Cut down to size or cut from a different cloth?

  • Ayaz Memon, Hindustan Times, Mumbai
  • Updated: Jul 08, 2016 00:07 IST
Smriti Irani (Hindustan Times)

The media speculated on a “reshuffle”, the official BJP party line was that it would be an “expansion”, but when the revised cabinet was made public on Tuesday night, it was both of these and more.

It is hardly unusual for governments to rejig the cabinet after some time in power (in this case two years), but the significance is not only on who is moved where and who has been included, but also why.

Apart from all else, in my opinion, the reshuffle/expansion/reconstruction played out shows a carefully deliberated approach towards improving the government’s equity with the people that had been steadily declining.

This comes through clearly in the shifts made in the human resource development, information and broadcasting and external affairs ministries. Apart from finance and defence these demand constant interaction with the media and shape public opinion about the government.

The constant strife between creative people – writers, film producers and directors, the FTII etc – has seen a major change in the I&B ministry. And the external affairs minister, who has been largely preoccupied with rescuing stranded Indians -- now has a junior minister to offset the regular foot-in-mouth problem of the other junior minister.

However, former HRD minister Smriti Irani is reckoned to have taken the biggest blow. She is of special interest to this column not only because she looked the safest, but also because in many ways she is a product of this city.

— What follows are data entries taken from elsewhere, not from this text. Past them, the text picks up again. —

/-! ## Contexts (R90, R230, R329) -/

def Hw.ctxWrite (h : Hw) (port n o v : Nat) : Hw :=
  if o < 8 then
    (if (h.ctx n).state == .free then h.setCtx n fun c => { c with planAddr := BitVec.ofNat 64 (putHalf c.planAddr.toNat o v (upper 12)) } else h)
  else if o = 8 then
    (if v % 4 = 0 then (if (h.ctx n).owner = port then h else h.ctxCmdErr n)
     else if v % 4 = 1 then via (execContextOpen port n) h
     else if v % 4 = 2 then via (execContextCloseDrain port n) h
     else via (execContextCloseFlush port n) h)
  else if o = 0xC then h.setCtx n fun c => { c with cmdErr := wipeBit c.cmdErr v 4 }
  else if o = 0x14 then h.setCtx n fun c => { c with discarded := wipe c.discarded v }
  else if o = 0x18 then h.setCtx n fun c => { c with flushed := wipe c.flushed v }
  else if o = 0x20 then (if v.testBit 0 then via (execXlatInv port n) h else h)
  else if o = 0x48 then h.setCtx n fun c => { c with retHits := wipe c.retHits v }
  else if o = 0x4C then h.setCtx n fun c => { c with retMisses := wipe c.retMisses v }
  else if o = 0x50 then h.setCtx n fun c => { c with retEvict := wipe c.retEvict v }
  else if o = 0x54 then h.setCtx n fun c => { c with retFail := wipe c.retFail v }
  else if 0x80 ≤ o then
    h.setCtx n fun c => { c with chans := c.chans.modify ((o - 0x80) / 16) fun (x : Channel) =>
      if o % 16 = 0 then (if bits v 22 16 = 0 then x else { x with highWater := 0 })
      else if o % 16 = 4 then { x with stallUs := wipe x.stallUs v }
      else if o % 16 = 8 then { x with msgs := wipe x.msgs v }
      else x }
  else h

/-! ## Group masks and host bridges (R354, R427, R441, R470) -/

def Hw.bcastWrite (h : Hw) (o v : Nat) : Hw :=
  let b := h.bcast
  if o < 0x20 then { h with bcast := { b with die := b.die.set (o / 4) (v % 65536) } }
  else if 0x40 ≤ o ∧ o < 0x80 then
    { h with bcast := { b with port := b.port.modify ((o - 0x40) / 8) fun (x : Nat) => putHalf x o v (2 ^ 48 - 1) } }
  else if 0x100 ≤ o ∧ o < 0x200 then
    { h with bcast := { b with tile := b.tile.modify ((o - 0x100) / 0x20) fun (l : List Nat) => l.set (o % 0x20 / 4) v } }
  else h

def Hw.bridgeWrite (h : Hw) (p o v : Nat) : Hw :=
  if o = 0 then
    let ms := v / 65536
    if ms < 10 ∨ 10000 < ms then h else h.setHost p fun q => { q with roDis := v.testBit 0, failover := v.testBit 1, lossMs := ms }
  else if o = 8 ∨ o = 0xC then via (execApertureWrite p (BitVec.ofNat 64 (putHalf ((h.host p).apertureBase * gib) o v (2 ^ 64 - 1)))) h
  else if o = 0x100 then h.setHost p fun q => { q with poisonRx := wipe q.poisonRx v }
  else if o = 0x104 then h.setHost p fun q => { q with poisonTx := wipe q.poisonTx v }
  else h

/-! ## Optical engines (R259) -/

def LinkCounts.wiped (c : LinkCounts) (o v : Nat) : LinkCounts :=
  if o = 0x20 then { c with crcErr := wipe c.crcErr v }
  else if o = 0x24 then { c with replays := wipe c.replays v }
  else if o = 0x28 then { c with carrierLoss := wipe c.carrierLoss v }
  else if o = 0x2C then { c with reasmDiscard := wipe c.reasmDiscard v }
  else if o = 0x30 then { c with lendFail := wipe c.lendFail v }
  else if o = 0x34 then { c with corrected := wipe c.corrected v }
  else c

/-- A port block: EN and RETRAIN of CTL, and the counters of its links. -/
def Hw.portWrite (h : Hw) (p o v : Nat) : Hw :=
  if o = 0 then
    let h := if v.testBit 0 then via (execPortEnable p) h else via (execPortDisable p) h
    if v.testBit 1 then via (execPortRetrain p) h else h
  else if 0x40 ≤ o ∧ o < 0x140 then h.setLink p ((o - 0x40) / 0x40) fun k => { k with counts := k.counts.wiped (o % 0x40) v }
  else h

def Hw.oeWrite (h : Hw) (e o v : Nat) : Hw :=
  if o < 0x200 then h.portWrite (2 * e) o v
  else if o < 0x400 then h.portWrite (2 * e + 1) (o - 0x200) v
  else h

/-! ## Compute dies (R32, R148, R203, R230, R299, R354, R386, R422) -/

/-- A mortar port block; that of a port the die does not have ignores writes. -/
def Hw.mortWrite (h : Hw) (d p o v : Nat) : Hw :=
  if (h.mort d p).lanes.isEmpty then h
  else if o = 4 then
    let h := h.setMort d p fun m => { m with substEn := v.testBit 1, replayLimit := bits v 15 8 }
    if v.testBit 0 then via (execLgRetrain d p) h else h
  else if o = 8 then h.setMort d p fun m => { m with lgsel := v % 256 }
  else if o = 0x10 then h.setMort d p fun m => { m with crcErr := wipe m.crcErr v }
  else if o = 0x14 then h.setMort d p fun m => { m with retrains := if v % 65536 = 0 then m.retrains else 0 }
  else h

def Hw.tileWrite (h : Hw) (d t o v : Nat) : Hw :=
  let set (f : Tile → Tile) : Hw := h.setTile d t f
  if o = 0 then
    set fun x => { x with
      mxSat := wipeBit x.mxSat v 0, mxNan := wipeBit x.mxNan v 1, mxInf := wipeBit x.mxInf v 2, strips := if v / 65536 = 0 then x.strips else 0 }
  else if o = 8 ∨ o = 0xC then set fun x => { x with mxBusyCyc := wipe64 x.mxBusyCyc v }
  else if o = 0x10 ∨ o = 0x14 then set fun x => { x with mxMacCyc := wipe64 x.mxMacCyc v }
  else if o = 0x40 then
    let h := if v.testBit 0 then via (execTrgScrub d t) h else h
    if v.testBit 1 then via (execSlotScrub d t) h else h
  else if o = 0x44 then
    set fun x => { x with veRange := wipeBit x.veRange v 2, veNan := wipeBit x.veNan v 3, blocks := if v / 65536 = 0 then x.blocks else 0 }
  else if o = 0x50 ∨ o = 0x54 then set fun x => { x with veBusyCyc := wipe64 x.veBusyCyc v }
  else if o = 0x58 ∨ o = 0x5C then set fun x => { x with veIssueCyc := wipe64 x.veIssueCyc v }
  else h

/-- The counters of a die's memory, reduction and integrity blocks. -/
def Die.wiped (d : Die) (o v : Nat) : Die :=
  if o = 0x408 then { d with hbm := { d.hbm with slow := wipe d.hbm.slow v } }
  else if o = 0x40C then { d with hbm := { d.hbm with ce := wipe d.hbm.ce v } }
  else if o = 0x410 then { d with hbm := { d.hbm with ue := wipe d.hbm.ue v } }
  else if o = 0x420 then { d with sramCe := wipe d.sramCe v }
  else if o = 0x424 then { d with sramUe := wipe d.sramUe v }
  else if o = 0x430 ∨ o = 0x434 then { d with rcHits := wipe64 d.rcHits v }
  else if o = 0x438 ∨ o = 0x43C then { d with rcMisses := wipe64 d.rcMisses v }
  else if o = 0x440 ∨ o = 0x444 then { d with rcInvals := wipe64 d.rcInvals v }
  else if o = 0x504 then { d with lateSent := wipe d.lateSent v }
  else if o = 0x508 then { d with lateRcvd := wipe d.lateRcvd v }
  else if o = 0x50C then { d with carryDrop := wipe d.carryDrop v }
  else if o = 0x510 then { d with transitDrop := wipe d.transitDrop v }
  else if o = 0x600 then { d with copyPin := v % 4, gatherPin := bits v 5 2, ceLimit := v / 65536 }
  else if o = 0x604 then { d with crcLimit := v % 65536 }
  else if o = 0x608 then { d with poisonRd := wipe d.poisonRd v }
  else if o = 0x60C then { d with poisonWr := wipe d.poisonWr v }
  else if o = 0x610 then { d with ctrlCe := wipe d.ctrlCe v }
  else if o = 0x614 then { d with ueSuppressed := wipe d.ueSuppressed v }
  else d

def Hw.dieWrite (h : Hw) (d o v : Nat) : Hw :=
  if o < 0x200 then h.mortWrite d (o / 0x40) (o % 0x40) v
  else if o = 0x704 then
    (if v.testBit 4 then via (execTileRetire d (v % 16)) h else h.setDie d fun x => { x with retireSel := v % 16 })
  else if o = 0x800 then via (execClockSet d (BitVec.ofNat 32 v)) h
  else if o = 0x808 then h.setAux d fun a => { a with thermalSteps := wipe a.thermalSteps v }
  else if o = 0x80C then h.setAux d fun a => { a with droops := wipe a.droops v }
  else if 0x2000 ≤ o ∧ o < 0x3000 then h.tileWrite d ((o - 0x2000) / 0x100) (o % 0x100) v
  else h.setDie d fun x => x.wiped o v

/-! ## Keystones (R38, R230, R259, R273, R386, R405, R422) -/

/-- Domain, index and GO of KS0.RESET. -/
def resetRow (port domain index : Nat) : State → Host.Outcome State Fault Refusal :=
  match domain with
  | 0 => execEngineReset port index
  | 1 => execTileReset port index
  | 2 => execPortReset port index
  | 3 => execOpticalEngineReset port index
  | 4 => execDieReset port index
  | 5 => execContextReset port index
  | 6 => execModuleRingReset port index
  | _ => execModuleReset port index

def Hw.setKs (h : Hw) (f : Keystone → Keystone) : Hw := { h with ks := f h.ks }

/-- The keystone registers of 16 R405. -/
def Hw.startWrite (h : Hw) (port o v : Nat) : Hw :=
  if o = 0x08 then h.setKs fun k => { k with reverted := wipeBit k.reverted v 4, fwErr := wipeBit k.fwErr v 6 }
  else if o = 0x10 then
    (if v % 8 = 1 then via (execStage port .none) h
     else if v % 8 = 2 then via (execActivate port) h
     else if v % 8 = 3 then via (execConfirm port) h
     else if v % 8 = 4 then via (execCommitSvn port) h
     else h)
  else if o = 0x18 ∨ o = 0x1C then h.setKs fun k => { k with fwAddr := BitVec.ofNat 64 (putHalf k.fwAddr.toNat o v (upper 12)) }
  else if h.ks.boot == .recovery then h
  else if o = 0x28 then
    let h := h.setKs fun k => { k with dbgErr := wipeBit k.dbgErr v 5 }
    if v.testBit 4 then via (execDebugUnlock port .none) h else h
  else if o = 0x30 ∨ o = 0x34 then h.setKs fun k => { k with dbgAddr := BitVec.ofNat 64 (putHalf k.dbgAddr.toNat o v (upper 12)) }
  else if o = 0x60 then
    let h := h.setKs fun k => { k with keyErr := wipeBit k.keyErr v 2 }
    if v.testBit 0 then via (execKeyInstall port .none) h else h
  else if o = 0x68 ∨ o = 0x6C then h.setKs fun k => { k with keyAddr := BitVec.ofNat 64 (putHalf k.keyAddr.toNat o v (upper 12)) }
  else if o = 0x70 ∨ o = 0x74 then h.setKs fun k => { k with keyToken := BitVec.ofNat 64 (putHalf k.keyToken.toNat o v (upper 12)) }
  else h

She comes from Delhi, has fought elections from the capital but Smriti found livelihood and fame in Mumbai. This is the city which shaped her worldview substantially one would assume. Not adhering to such congenial worldview was arguably also her letdown.

Whether she has been demoted is contentious. As textile minister, she will be integral to the government’s Make In India thrust, more so with the anticipated new policy. A package of Rs 6,000 crore to achieve this is not an assignment to be sniffed at.

However, this is certainly not a promotion. At best, it can be seen as a lateral transfer. But this comes without the lustre and profile of her earlier portfolio. In that sense, her power has been whittled down substantially.

The disenchantment with the first-time minister is not sudden, but has been gradual. When she was included in the cabinet there was widespread disbelief. She was a political lightweight the skeptics argued. Handling the HRD ministry was an onerous task where several more accomplished had fumbled.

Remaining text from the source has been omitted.